原 題:Three Bad Men(製作:1926年)

監 督:ジョン・フォード

 

 西へ向かうお尋ね者、マイク(J・ファレル・マクドナルド)、ブル(トム・サンチ)、スペイド(フランク・キャンポー)の3人は、幌馬車を襲って馬を奪おうとするが、別の強盗に父を殺された娘リー(オリーブ・ボーデン)に救いを求めらる。3人は幌馬車隊に加わり、ランドラッシュ(土地獲得競争)で沸き立っているカスターの町へ彼女を送り届ける。

 町を支配する悪徳保安官ハンター(ルー・テルゲン)が、リーに手を出そうとしたので、3人はリーと彼女の恋人ダン(ジョージ・オブライエン)を守って、ハンターと戦うことになる。

 この映画は、西部劇の一つの定型である“グッド・バット・マン”ものなんですよ。表面的には悪党だが、根は善人というパターンですね。それと3人というのも定石ですね。2人だと少し淋しいし、4〜5人となると、各人の性格づけやら収束が面倒だけど、3人だとバランスがよく、このような小品には丁度よい人数なんでしょう。

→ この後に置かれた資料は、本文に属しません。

-- ==== Sys2Proof/Machine/Thermal.lean ====
section
/-!
DEFINITION. The Caldera model (R263 to R280): estimates, temperature bands, limits, throttle, shutdown
and calibration. Temperatures are integers in units of 2^-24 °C; the model's own time counts AON cycles
of updates run.
-/
namespace Sys2Proof.Machine

/-- 1 °C in the model's unit. -/
abbrev degC : Int := 2 ^ 24

/-- 1/16 °C, the unit of the registers. -/
abbrev deg16 : Int := 2 ^ 20

/-! ### The head limit (R110) -/

/-- The shutdown of a head limit (R110): the group of the last facet whose BD edge has passed completes, with the laser
enable on until that facet's scan is over, and every later group is cancelled; a station that emits nothing shuts down as
R21 says. -/
def headShut (n : Nat) (s : State) : State :=
  let x := s.stnAt n
  if blkState s .stn n = St.on ∧ x.edges ≠ 0 ∧ x.len then
    (stnShut n true s).modStn n (fun y => { y with
        len := true, idle := x.idle, direct := x.direct, last := true,
        group := x.group, complete := x.complete, retx := x.retx })
      |> when x.synced (cancelNext n)
  else if (blkState s .stn n = St.stopping ∨ blkState s .stn n = St.pending) ∧ x.last then
    setBlk .stn n St.stopping s
  else stnForce n s

/-- HEAD_LIMIT (R110): HEAD_LIMIT sets, the pages with lines there are spoiled, the station fault line asserts and the
station shuts down. -/
def headLimit (n : Nat) (s : State) : State :=
  let st := blkState s .stn n
  let run := st == St.starting || st == St.on
  s |>.setB (Reg.STN_SYNC_STATUS n) 5 true
    |> when run (spoil (hasLines n) 0x04 n)
    |> headShut n
    |> assertLine (48 + n)

/-! ### One update -/

/-- D + (target - D) dt / TAU: `tau` in AON cycles. -/
def lag (d target : Int) (dt tau : Nat) : Int := d + (target - d) * (dt : Int) / (tau : Int)

/-- P (mW) times Rth (UQ8.8). -/
def heatMw (p rth : Nat) : Int := ((p * rth * 65536 / 1000 : Nat) : Int)

/-- P (µW) times Rth (UQ8.8). -/
def heatUw (p rth : Nat) : Int := ((p * rth * 65536 / 1000000 : Nat) : Int)

/-- The laser power of a station over the facets since the last update, µW (R263): VF mV x IFS mA x the
sum of SP_b / 4,095 x codes / 15, over P x n. -/
def headPower (s : State) (n : Nat) : Nat :=
  let x := s.stnAt n
  let e := s.rd (Reg.THM_HEAD_ELEC n)
  if blkState s .stn n ≠ St.on then 0
  else if x.thmFacets = 0 then aget 0 n s.thm.lastPh
  else fld e 0 16 * fld e 16 16 * x.thmSum / (61425 * s.f (Reg.STN_WIDTH n) 0 16 * x.thmFacets)

/-- HEAD_BASE of a station, 2^-24 °C (R265). -/
def headBase (s : State) (n : Nat) : Int := aget (headBase0 s n) n s.thm.base * deg16

/-- T_AMB (R267). -/
def tAmb (s : State) : Int := sfld (s.rd Reg.THM_AMB) 0 16 * deg16

/-- CAL_DONE. -/
def calDone (s : State) : Bool := s.bit Reg.THM_STATUS 1

/-- Update interval in AON cycles (R264): 1 ms, or 1,562 and 1,563 in turn. -/
def thmDt (s : State) : Nat :=
  if s.bit Reg.THM_STATUS 0 then (if s.thm.alt then 1563 else 1562) else 25000

/-- D_pkg and D_k after an update with the zone powers `pz` in mW; held at 0 before CAL_DONE (R266). -/
def thmDie (s : State) (pz : List Nat) (dt : Nat) : Int × List (Nat × Int) :=
  if calDone s then
    let pk := s.rd Reg.THM_PKG_PAR
    (lag s.thm.dPkg (heatMw pz.sum (fld pk 0 16)) dt (2500000 * fld pk 16 16),
     (List.range 8).map fun k =>
      let zp := s.rd (Reg.THM_ZONE_PAR k)
      (k, lag (aget 0 k s.thm.dZone) (heatMw (pz.getD k 0) (fld zp 0 16)) dt (25000 * fld zp 16 16)))
  else (0, [])
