/-! ### Lines (R74, R75) -/

/-- The bytes of source line `j` of a stream have passed to unpack, those of a band's last line with the band's last byte
(R58). -/
def lineThere (s : State) (n : Nat) (p : StnPage) (tag : Bool) (j : Nat) : Bool :=
  let t := streamOf (s.stnAt n) tag
  let k := j / 256
  let e := bandEntry s (p.table tag) k
  p.bad.contains (k, tag) || decide (k < t.band) ||
    (k == t.band && (t.inflater.isSome || e.raw) &&
      decide (j % 256 + 1 < bandLines p.height k) &&
      decide ((j % 256 + 1) * srcLineBytes p.width (p.bits tag) ≤ (bandBytes e (bandGot s (p.table tag) k t)).length))

/-- Everything image line `y` needs is there (R66); a line of a plane band in error needs nothing (R60). -/
def srcThere (s : State) (n : Nat) (p : StnPage) (y : Nat) : Bool :=
  let k := fmtScale p.fmt
  let j := y / k
  p.bad.contains (j / 256, false) || lineThere s n p false j && (!(decide (p.fmt ≤ 1) && p.tag) || lineThere s n p true j) &&
    (!(decide (p.fmt ≤ 1) && p.smooth && decide (j + 1 < p.height)) || lineThere s n p false (j + 1))

/-- The codes `l` are written as the next line of page `p`. -/
def putLine (n : Nat) (p : StnPage) (l : List Nat) (s : State) : State :=
  s |>.modStn n (fun x => { x with
        lines := aput (p.uid, p.written) (l.map (stored s n)) x.lines,
        pages := modFirst (fun q => q.uid == p.uid)
          (fun q => { q with written := q.written + 1 }) x.pages })
    |>.setF (Reg.STN_WR_LINES n) 0 24 (p.written + 1)
    |> rasterRefresh n

/-- BAND_STORE_LINE_WRITE (R74, R80): the next output line, while the slice has a free line; of a live-video page, the
next blank line ahead of its image. -/
def execBandStoreLineWrite (n : Fin 8) (s : State) : Host.Outcome State Fault Refusal :=
  next (match writingPage s n with
    | some p =>
      let free := decide ((s.stnAt n).lines.length < sliceL s n)
      if p.live s then
        when (free && decide (p.written < liveLead s n)) (putLine n p (List.replicate (s.f (Reg.STN_WIDTH n) 0 16) 0)) s
      else
        when (free && srcThere s n p p.written)
          (fun s => s |> putLine n p (imageCodes s n p p.written) |> rawAdvance n false |> rawAdvance n true) s
    | none => s)

/-! ### Discard (R77) -/

/-- The page a DISCARD picks. -/
def discardPick (s : State) (n : Nat) : Option StnPage :=
  let h := s.rd (Reg.STN_DISCARD_HANDLE n)
  let l := (s.stnAt n).pages.filter fun p => !p.committed && !p.gap
  if h = 0 then l.getLast? else l.find? fun p => p.handle == h

/-- A page leaves a station: its record, lines, fetches and inflater holds. -/
def discardPage (n : Nat) (p : StnPage) (s : State) : State :=
  let writing := (writingPage s n).any fun q => q.uid == p.uid
  s |> when writing (fun s => poolDrop n s |>.modStn n fun x => { x with plane := {}, tag := {} })
    |>.modStn n (fun x => { x with
        pages := x.pages.filter fun q => q.uid != p.uid,
        lines := x.lines.filter fun l => l.1.1 != p.uid,
        armed := x.armed && !(p.started) })
    |> rasterRefresh n

/-- Firmware takes the gap image that was to follow page `h` back with the page (DESIGN CHOICE). -/
def dropGaps (n : Nat) (h : Word) (s : State) : State :=
  s.modStn n (fun x => { x with pages := x.pages.filter fun q => !(q.gap && !q.started && q.after == h) }) |> rasterRefresh n

/-- A write of 1 to DISCARD. -/
def discardWrite (n : Nat) (s : State) : State :=
  match discardPick s n with
  | some p => discardPage n p s
  | none => s

/-- STN_DISCARD (R77). -/
def execStnDiscard (w : Agent) (n : Fin 8) (s : State) : Host.Outcome State Fault Refusal :=
  next (onSet w (Reg.STN_CTRL n) (discardWrite n) s)

/-! ### Enable (R87, R19) -/

/-- STN_EN_SET (R87): a write of STN_CTRL with EN 1. -/
def execStnEnSet (w : Agent) (n : Fin 8) (s : State) : Host.Outcome State Fault Refusal :=
  next (onWrite w (Reg.STN_CTRL n) (enSet w .stn id n) s)

/-- STN_EN_CLEAR (R19): a write of STN_CTRL with EN 0. -/
def execStnEnClear (w : Agent) (n : Fin 8) (s : State) : Host.Outcome State Fault Refusal :=
  next (onWrite w (Reg.STN_CTRL n) (enClear w .stn id n) s)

 主役のジョージ・オブライエンは、演技がヘタですね。『アイアン・ホース』で人気スターになったとのことですが、どこがいいんでしょうか。芸達者な無法者トリオが、本当の主役といえます。この3人が醸し出すユーモアは、後のフォード西部劇の爽快なユーモアの母体になっていますよ。

 この映画の見所は、なんといってもランドラッシュのシーンでしょう。全部実写だそうで、スピード感のあふれた壮烈なアクション演出になっています。だけど、あんな危険なシーンをどうやって撮ったんでしょうね。

 フォードはこの作品の後、しばらくは他のジャンルの作品で名声を上げ、『駅馬車』で西部劇の巨匠としての名を確立しました。